» **Information supplied**:
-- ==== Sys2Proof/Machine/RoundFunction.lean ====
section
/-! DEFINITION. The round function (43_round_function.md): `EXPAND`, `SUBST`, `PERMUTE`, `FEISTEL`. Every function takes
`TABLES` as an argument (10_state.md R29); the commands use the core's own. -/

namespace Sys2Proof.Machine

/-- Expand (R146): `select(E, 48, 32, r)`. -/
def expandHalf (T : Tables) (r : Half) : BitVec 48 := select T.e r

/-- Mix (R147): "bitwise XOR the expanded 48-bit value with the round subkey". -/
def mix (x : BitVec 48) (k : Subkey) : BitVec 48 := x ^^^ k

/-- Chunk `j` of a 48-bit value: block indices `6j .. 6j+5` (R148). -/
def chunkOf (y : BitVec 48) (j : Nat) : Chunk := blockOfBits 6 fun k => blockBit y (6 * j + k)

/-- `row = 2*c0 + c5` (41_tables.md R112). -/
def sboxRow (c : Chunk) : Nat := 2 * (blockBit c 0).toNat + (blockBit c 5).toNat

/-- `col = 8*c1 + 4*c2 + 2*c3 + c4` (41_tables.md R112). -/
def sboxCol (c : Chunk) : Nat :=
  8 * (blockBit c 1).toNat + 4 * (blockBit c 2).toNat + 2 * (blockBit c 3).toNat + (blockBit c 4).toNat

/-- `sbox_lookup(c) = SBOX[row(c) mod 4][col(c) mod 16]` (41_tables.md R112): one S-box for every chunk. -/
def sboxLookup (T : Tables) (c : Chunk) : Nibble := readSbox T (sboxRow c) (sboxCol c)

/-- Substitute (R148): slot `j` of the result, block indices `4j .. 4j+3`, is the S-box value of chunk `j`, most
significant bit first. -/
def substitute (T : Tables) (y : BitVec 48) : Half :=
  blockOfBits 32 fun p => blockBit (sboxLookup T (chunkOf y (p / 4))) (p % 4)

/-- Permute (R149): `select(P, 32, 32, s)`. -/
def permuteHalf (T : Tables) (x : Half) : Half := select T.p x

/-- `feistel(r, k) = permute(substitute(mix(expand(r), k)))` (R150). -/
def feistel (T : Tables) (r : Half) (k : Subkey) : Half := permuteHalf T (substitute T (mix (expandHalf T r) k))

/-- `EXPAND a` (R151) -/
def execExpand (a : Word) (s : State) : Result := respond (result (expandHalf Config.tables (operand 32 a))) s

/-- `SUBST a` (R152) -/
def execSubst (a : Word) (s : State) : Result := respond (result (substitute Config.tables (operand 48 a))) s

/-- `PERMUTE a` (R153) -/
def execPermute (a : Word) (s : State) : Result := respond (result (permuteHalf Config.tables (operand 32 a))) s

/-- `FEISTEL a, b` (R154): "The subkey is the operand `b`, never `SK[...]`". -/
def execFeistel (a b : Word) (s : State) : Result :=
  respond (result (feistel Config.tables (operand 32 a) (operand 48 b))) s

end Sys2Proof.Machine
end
...
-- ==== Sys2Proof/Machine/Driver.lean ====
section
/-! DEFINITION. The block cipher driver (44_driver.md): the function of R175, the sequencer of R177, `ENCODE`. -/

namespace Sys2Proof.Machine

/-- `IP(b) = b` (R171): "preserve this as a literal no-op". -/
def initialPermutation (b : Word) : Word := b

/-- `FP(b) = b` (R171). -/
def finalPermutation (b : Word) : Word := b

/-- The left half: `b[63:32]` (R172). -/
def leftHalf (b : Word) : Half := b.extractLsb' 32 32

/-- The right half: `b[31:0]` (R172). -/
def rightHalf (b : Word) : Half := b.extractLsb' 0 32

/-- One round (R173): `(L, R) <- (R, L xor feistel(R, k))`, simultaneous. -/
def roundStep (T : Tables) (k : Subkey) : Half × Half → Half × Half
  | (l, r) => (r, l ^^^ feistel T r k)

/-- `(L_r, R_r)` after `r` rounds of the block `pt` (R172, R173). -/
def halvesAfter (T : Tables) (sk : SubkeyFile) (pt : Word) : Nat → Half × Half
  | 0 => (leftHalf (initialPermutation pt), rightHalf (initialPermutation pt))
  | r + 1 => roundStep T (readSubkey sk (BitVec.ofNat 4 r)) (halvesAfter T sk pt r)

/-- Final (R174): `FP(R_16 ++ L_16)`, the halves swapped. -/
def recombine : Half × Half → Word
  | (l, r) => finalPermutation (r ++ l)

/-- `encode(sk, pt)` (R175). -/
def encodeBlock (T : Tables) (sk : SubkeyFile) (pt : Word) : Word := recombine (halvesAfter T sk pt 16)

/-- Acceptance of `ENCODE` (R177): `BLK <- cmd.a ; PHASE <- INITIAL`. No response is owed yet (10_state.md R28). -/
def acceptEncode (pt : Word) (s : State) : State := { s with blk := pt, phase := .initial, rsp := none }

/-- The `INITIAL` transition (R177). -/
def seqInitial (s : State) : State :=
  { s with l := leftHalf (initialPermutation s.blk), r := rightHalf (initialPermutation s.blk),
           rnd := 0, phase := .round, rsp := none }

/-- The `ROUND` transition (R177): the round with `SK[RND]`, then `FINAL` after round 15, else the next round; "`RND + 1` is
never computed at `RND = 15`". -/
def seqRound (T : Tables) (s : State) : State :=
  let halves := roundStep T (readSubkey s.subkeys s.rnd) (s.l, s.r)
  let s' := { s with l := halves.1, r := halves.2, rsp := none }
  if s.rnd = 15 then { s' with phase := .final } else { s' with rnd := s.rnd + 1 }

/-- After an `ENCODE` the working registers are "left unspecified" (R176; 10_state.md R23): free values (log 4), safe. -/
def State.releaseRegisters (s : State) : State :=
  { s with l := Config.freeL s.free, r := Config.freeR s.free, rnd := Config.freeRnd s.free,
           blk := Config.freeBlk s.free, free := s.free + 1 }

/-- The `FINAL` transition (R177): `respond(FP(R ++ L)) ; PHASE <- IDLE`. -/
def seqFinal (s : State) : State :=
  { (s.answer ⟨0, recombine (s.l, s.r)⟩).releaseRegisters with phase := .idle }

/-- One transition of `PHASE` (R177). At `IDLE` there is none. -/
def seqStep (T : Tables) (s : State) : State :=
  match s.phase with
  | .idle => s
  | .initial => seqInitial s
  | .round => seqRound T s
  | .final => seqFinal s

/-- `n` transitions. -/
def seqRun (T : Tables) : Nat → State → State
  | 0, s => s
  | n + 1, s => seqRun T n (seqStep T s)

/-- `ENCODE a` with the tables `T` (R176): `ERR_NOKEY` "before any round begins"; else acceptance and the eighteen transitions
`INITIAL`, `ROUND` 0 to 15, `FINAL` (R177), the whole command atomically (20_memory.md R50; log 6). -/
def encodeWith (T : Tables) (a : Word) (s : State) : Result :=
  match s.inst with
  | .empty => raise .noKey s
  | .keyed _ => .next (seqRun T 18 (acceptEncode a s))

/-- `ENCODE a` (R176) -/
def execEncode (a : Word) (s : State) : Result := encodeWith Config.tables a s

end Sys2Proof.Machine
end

» **Problem statement**: Look through the listing above and copy each line where the string "seqStep" occurs.

» **Finished exercise**:
def seqStep (T : Tables) (s : State) : State :=
  | n + 1, s => seqRun T n (seqStep T s)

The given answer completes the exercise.